──────── GIVEN DATA ────────

/-- From `s` to `u` only valve `j`'s tally and margin, the words of its source and the handed causes
may have moved. -/
structure OnlyTally (s u : State) (j : Valve) : Prop where
  counter : u.counter = s.counter
  guard : u.guard = s.guard
  group : u.group = s.group
  tracker : u.tracker = s.tracker
  sent : u.sent = s.sent
  choices : u.choices = s.choices
  others : ∀ i, i ≠ j → u.valve i = s.valve i
  own : TallyMoved (s.valve j) (u.valve j)
  words : WordsKept s u (.valve j)
  handed : ∃ more, u.handed = s.handed ++ more ∧ ∀ c ∈ more, c = .redundancy

theorem OnlyTally.refl (s : State) (j : Valve) : OnlyTally s s j :=
  ⟨rfl, rfl, rfl, rfl, rfl, rfl, fun _ _ => rfl, rfl, fun _ _ _ => rfl, [], by simp⟩

theorem OnlyTally.trans {s u w : State} {j : Valve} (h : OnlyTally s u j) (h' : OnlyTally u w j) :
    OnlyTally s w j where
  counter := h'.counter.trans h.counter
  guard := h'.guard.trans h.guard
  group := h'.group.trans h.group
  tracker := h'.tracker.trans h.tracker
  sent := h'.sent.trans h.sent
  choices := h'.choices.trans h.choices
  others := fun i hi => (h'.others i hi).trans (h.others i hi)
  own := h.own.trans h'.own
  words := fun l src hs => (h'.words l src hs).trans (h.words l src hs)
  handed := by
    obtain ⟨m, e, hm⟩ := h.handed
    obtain ⟨m', e', hm'⟩ := h'.handed
    refine ⟨m ++ m', by rw [e', e, List.append_assoc], fun c hc => ?_⟩
    rcases List.mem_append.1 hc with hc | hc
    · exact hm c hc
    · exact hm' c hc

/-- A change of a level's state as it is handed on. -/
theorem State.levelChange_frame (s : State) (j : Valve) (c : LevelState × LevelState) :
    OnlyTally s (s.levelChange j c) j := by
  unfold State.levelChange
  simp only
  split
  · exact ⟨rfl, rfl, rfl, rfl, rfl, rfl, fun i hi => by simp [hi], by simp [TallyMoved],
      fun l src hs => by simp [hs], [], by simp⟩
  · split
    · exact ⟨rfl, rfl, rfl, rfl, rfl, rfl, fun i hi => by simp [hi], by simp [TallyMoved],
        fun l src hs => by simp [hs], [.redundancy], by simp⟩
    · exact ⟨rfl, rfl, rfl, rfl, rfl, rfl, fun i hi => by simp [hi], by simp [TallyMoved],
        fun l src hs => by simp [hs], [], by simp⟩

theorem foldl_levelChange_frame (s : State) (j : Valve) (cs : List (LevelState × LevelState)) :
    OnlyTally s (cs.foldl (State.levelChange j) s) j := by
  induction cs generalizing s with
  | nil => exact OnlyTally.refl s j
  | cons c cs ih => exact (State.levelChange_frame s j c).trans (ih _)

/-- The closing of a valve's interval: the counter and the records as the accounting leaves them,
both counts 0, tally and margin moved by the changes, everything else as it was. -/
theorem State.closeInterval_frame (s : State) (j : Valve) :
    let v := s.valve j
    let r := reviewAll (s.par Par.msus) (s.par Par.mdark)
      (decide (s.qv j ≤ v.monitor.indicated)) s.counter v.levels
    let u := s.closeInterval j
    u.counter = r.counter ∧ u.guard = s.guard ∧ u.group = s.group ∧ u.tracker = s.tracker
    ∧ u.sent = s.sent ∧ u.choices = s.choices
    ∧ (∀ i, i ≠ j → u.valve i = s.valve i)
    ∧ u.valve j = { v with levels := r.levels, monitor := { v.monitor with
        tally := (u.valve j).monitor.tally, margin := (u.valve j).monitor.margin
        indicated := 0, distinctPfi := 0 } }
    ∧ WordsKept s u (.valve j)
    ∧ ∃ more, u.handed = s.handed ++ more ∧ ∀ c ∈ more, c = .redundancy := by
  intro v r u
  have h := foldl_levelChange_frame
    (({ s with counter := r.counter } : State).setValve j { v with levels := r.levels }) j r.changes
  set w := r.changes.foldl (State.levelChange j)
    (({ s with counter := r.counter } : State).setValve j { v with levels := r.levels }) with hw
  have hu : u = w.modValve j fun v =>
      { v with monitor := { v.monitor with indicated := 0, distinctPfi := 0 } } := rfl
  have own := h.own
  rw [State.setValve_same] at own
  rw [hu]
  refine ⟨h.counter, h.guard, h.group, h.tracker, h.sent, h.choices, fun i hi => ?_, ?_,
    fun l src hs => ?_, h.handed⟩
  · rw [State.modValve_valve, if_neg hi, h.others i hi, State.setValve_other _ _ hi]; rfl
  · rw [State.modValve_valve, if_pos rfl]; rw [own]
  · rw [State.word_modValve, h.words l src hs, State.word_setValve]; rfl

/-! ## Fire messages -/

@[simp] theorem State.sendFire_sent (s : State) (j : Valve) :
    (s.sendFire j).sent = s.fireSent s.timebase j :: s.sent := rfl

@[simp] theorem State.sendFire_valve (s : State) (j i : Valve) :
    (s.sendFire j).valve i
      = if i = j then (s.valve j).withLastSend s.timebase else s.valve i := by
  simp [State.sendFire]; rfl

────────

Write the entries out once more, exactly as they were given.

TASK SOLUTION:
/-- From `s` to `u` only valve `j`'s tally and margin, the words of its source and the handed causes
may have moved. -/
structure OnlyTally (s u : State) (j : Valve) : Prop where
  counter : u.counter = s.counter
  guard : u.guard = s.guard
  group : u.group = s.group
  tracker : u.tracker = s.tracker
  sent : u.sent = s.sent
  choices : u.choices = s.choices
  others : ∀ i, i ≠ j → u.valve i = s.valve i
  own : TallyMoved (s.valve j) (u.valve j)
  words : WordsKept s u (.valve j)
  handed : ∃ more, u.handed = s.handed ++ more ∧ ∀ c ∈ more, c = .redundancy

theorem OnlyTally.refl (s : State) (j : Valve) : OnlyTally s s j :=
  ⟨rfl, rfl, rfl, rfl, rfl, rfl, fun _ _ => rfl, rfl, fun _ _ _ => rfl, [], by simp⟩

theorem OnlyTally.trans {s u w : State} {j : Valve} (h : OnlyTally s u j) (h' : OnlyTally u w j) :
    OnlyTally s w j where
  counter := h'.counter.trans h.counter
  guard := h'.guard.trans h.guard
  group := h'.group.trans h.group
  tracker := h'.tracker.trans h.tracker
  sent := h'.sent.trans h.sent
  choices := h'.choices.trans h.choices
  others := fun i hi => (h'.others i hi).trans (h.others i hi)
  own := h.own.trans h'.own
  words := fun l src hs => (h'.words l src hs).trans (h.words l src hs)
  handed := by
    obtain ⟨m, e, hm⟩ := h.handed
    obtain ⟨m', e', hm'⟩ := h'.handed
    refine ⟨m ++ m', by rw [e', e, List.append_assoc], fun c hc => ?_⟩
    rcases List.mem_append.1 hc with hc | hc
    · exact hm c hc
    · exact hm' c hc

/-- A change of a level's state as it is handed on. -/
theorem State.levelChange_frame (s : State) (j : Valve) (c : LevelState × LevelState) :
    OnlyTally s (s.levelChange j c) j := by
  unfold State.levelChange
  simp only
  split
  · exact ⟨rfl, rfl, rfl, rfl, rfl, rfl, fun i hi => by simp [hi], by simp [TallyMoved],
      fun l src hs => by simp [hs], [], by simp⟩
  · split
    · exact ⟨rfl, rfl, rfl, rfl, rfl, rfl, fun i hi => by simp [hi], by simp [TallyMoved],
        fun l src hs => by simp [hs], [.redundancy], by simp⟩
    · exact ⟨rfl, rfl, rfl, rfl, rfl, rfl, fun i hi => by simp [hi], by simp [TallyMoved],
        fun l src hs => by simp [hs], [], by simp⟩

theorem foldl_levelChange_frame (s : State) (j : Valve) (cs : List (LevelState × LevelState)) :
    OnlyTally s (cs.foldl (State.levelChange j) s) j := by
  induction cs generalizing s with
  | nil => exact OnlyTally.refl s j
  | cons c cs ih => exact (State.levelChange_frame s j c).trans (ih _)

/-- The closing of a valve's interval: the counter and the records as the accounting leaves them,
both counts 0, tally and margin moved by the changes, everything else as it was. -/
theorem State.closeInterval_frame (s : State) (j : Valve) :
    let v := s.valve j
    let r := reviewAll (s.par Par.msus) (s.par Par.mdark)
      (decide (s.qv j ≤ v.monitor.indicated)) s.counter v.levels
    let u := s.closeInterval j
    u.counter = r.counter ∧ u.guard = s.guard ∧ u.group = s.group ∧ u.tracker = s.tracker
    ∧ u.sent = s.sent ∧ u.choices = s.choices
    ∧ (∀ i, i ≠ j → u.valve i = s.valve i)
    ∧ u.valve j = { v with levels := r.levels, monitor := { v.monitor with
        tally := (u.valve j).monitor.tally, margin := (u.valve j).monitor.margin
        indicated := 0, distinctPfi := 0 } }
    ∧ WordsKept s u (.valve j)
    ∧ ∃ more, u.handed = s.handed ++ more ∧ ∀ c ∈ more, c = .redundancy := by
  intro v r u
  have h := foldl_levelChange_frame
    (({ s with counter := r.counter } : State).setValve j { v with levels := r.levels }) j r.changes
  set w := r.changes.foldl (State.levelChange j)
    (({ s with counter := r.counter } : State).setValve j { v with levels := r.levels }) with hw
  have hu : u = w.modValve j fun v =>
      { v with monitor := { v.monitor with indicated := 0, distinctPfi := 0 } } := rfl
  have own := h.own
  rw [State.setValve_same] at own
  rw [hu]
  refine ⟨h.counter, h.guard, h.group, h.tracker, h.sent, h.choices, fun i hi => ?_, ?_,
    fun l src hs => ?_, h.handed⟩
  · rw [State.modValve_valve, if_neg hi, h.others i hi, State.setValve_other _ _ hi]; rfl
  · rw [State.modValve_valve, if_pos rfl]; rw [own]
  · rw [State.word_modValve, h.words l src hs, State.word_setValve]; rfl

/-! ## Fire messages -/

@[simp] theorem State.sendFire_sent (s : State) (j : Valve) :
    (s.sendFire j).sent = s.fireSent s.timebase j :: s.sent := rfl

@[simp] theorem State.sendFire_valve (s : State) (j i : Valve) :
    (s.sendFire j).valve i
      = if i = j then (s.valve j).withLastSend s.timebase else s.valve i := by
  simp [State.sendFire]; rfl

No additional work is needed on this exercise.